The average ticket price for first class passengers was 84.15.
The average ticket price for third class passengers was 13.68.


4) Houve mais sobreviventes em quem embarcou na cabine C ou na cabine S?

In [27]:
# 4) Houve mais sobreviventes em quem embarcou na cabine C ou na cabine S?

cabin_c_survivors = df_titanic[df_titanic['embarked'] == 'C']['survived'].sum()
cabin_s_survivors = df_titanic[df_titanic['embarked'] == 'S']['survived'].sum()

if cabin_c_survivors > cabin_s_survivors:
    print("There were more survivors in cabin C.")
else:
    print("There were more survivors in cabin S.")


There were more survivors in cabin S.


5) Entre as mulheres, qual a porcentagem que sobreviveu no titanic? E entre os homens?

In [28]:
# 5) Entre as mulheres, qual a porcentagem que sobreviveu no titanic? E entre os homens? E entre as crianças?

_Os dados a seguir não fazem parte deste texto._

-- ==== Sys2Proof/Tests/Slice0.lean ====
section
/-! SUPPORT. The model's own tests, and a witness for every statement with hypotheses.

The expected values come from the spec: the encodings of spec/30 section 6, the vectors S, V and the programs P of
spec/95, each named at its test. -/

namespace Sys2Proof.Tests

open Sys2Proof.Machine

/-! ### States the tests run on -/

/-- The machine of spec/95 part 3: 24 MHz, the defaults G8, no port faults, plain storage. -/
def p0 : Params := { defaultParams with plainStorage := true }

/-- The same with port faults possible. -/
def pf : Params := { p0 with portFaults := true }

/-- Engine registers all ones, so that a preserved bit shows. -/
def ones : Vector ChannelRegs 16 := Vector.replicate 16 ⟨0xFFFFFFFF#32, 0xFFFFFFFF#32, 0xFFFFFFFF#32⟩

/-- Spec/95 part 3: the reset state. -/
def s0 : State := State.resetWith p0 ones

/-- `s0` with a stored duty and given control and duty registers for channel 3. -/
def sDuty (d : Byte) (ctrl duty : Word) : State :=
  { s0 with pwm := s0.pwm.set 3 { s0.pwm[3] with dutyFallingPoint := d },
            regs := s0.regs.set 3 { s0.regs[3] with ctrl := ctrl, duty := duty } }

/-- `s0` with fail-safe enabled on channel 3 (`cfg_failsafe 3, 1, falling, 0x0a`). -/
def sFailsafe : State :=
  { s0 with pwm := s0.pwm.set 3 { s0.pwm[3] with watchdogFailsafe := ⟨true, .falling, 0x0A#8⟩ } }

/-- `s0` with the cooling device of S3 in slot 3. -/
def sCool (cur : Nat) : State :=
  { s0 with cool := s0.cool.set 3 (some ⟨3, [0#8, 64#8, 128#8, 255#8], cur⟩) }

/-- `s0` with a full cooling table in slot 3. -/
def sFull : State := { s0 with cool := s0.cool.set 3 (some ⟨3, List.replicate 256 1#8, 0⟩) }

/-- `s0` with the tachometer record of S2 on channel 0 and the status words the engine will answer with. -/
def sTach (ws : List Word) : State :=
  { s0 with tach := s0.tach.set 0 { s0.tach[0] with dividerExponent := 3#4, divider := 64#32 },
            answers := ws.map fun w => ⟨false, w⟩ }

/-- A machine whose engine faults the accesses marked `true`. -/
def sFaults (fs : List Bool) : State :=
  { State.resetWith pf ones with answers := fs.map fun f => ⟨f, 0xDEAD#32⟩ }

/-- What is observable of one outcome: the accesses and the responses (rule R153). -/
def seen : Host.Outcome State Fault Refusal → Option (List PortAccess × List ResponseWord)
  | .next t => some (t.trace, t.responses)
  | .fault _ => none
  | .refused _ => none

/-- The records of a channel after one outcome. -/
def pwmAfter (ch : Channel) : Host.Outcome State Fault Refusal → Option PwmChannelConfig
  | .next t => some t.pwm[ch]
  | .fault _ => none
  | .refused _ => none

def tachAfter (ch : Channel) : Host.Outcome State Fault Refusal → Option TachChannelConfig
  | .next t => some t.tach[ch]
  | .fault _ => none
  | .refused _ => none

def coolAfter (ch : Channel) : Host.Outcome State Fault Refusal → Option (Option CoolingDevice)
  | .next t => some t.cool[ch]
  | .fault _ => none
  | .refused _ => none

total_women = df_titanic[df_titanic['sex'] == 'female'].shape[0]
surviving_women = df_titanic[(df_titanic['sex'] == 'female') & (df_titanic['survived'] == 1)].shape[0]
women_survival_percentage = surviving_women / total_women * 100

total_men = df_titanic[df_titanic['sex'] == 'male'].shape[0]
surviving_men = df_titanic[(df_titanic['sex'] == 'male') & (df_titanic['survived'] == 1)].shape[0]
men_survival_percentage = surviving_men / total_men * 100

total_children = df_titanic[df_titanic['age'] < 18].shape[0]
surviving_children = df_titanic[(df_titanic['age'] < 18) & (df_titanic['survived'] == 1)].shape[0]
children_survival_percentage = surviving_children / total_children * 100

print(f"Percentage of women who survived: {women_survival_percentage:.2f}%")
print(f"Percentage of men who survived: {men_survival_percentage:.2f}%")
print(f"Percentage of children who survived: {children_survival_percentage:.2f}%")


Percentage of women who survived: 74.20%
Percentage of men who survived: 18.89%
Percentage of children who survived: 53.98%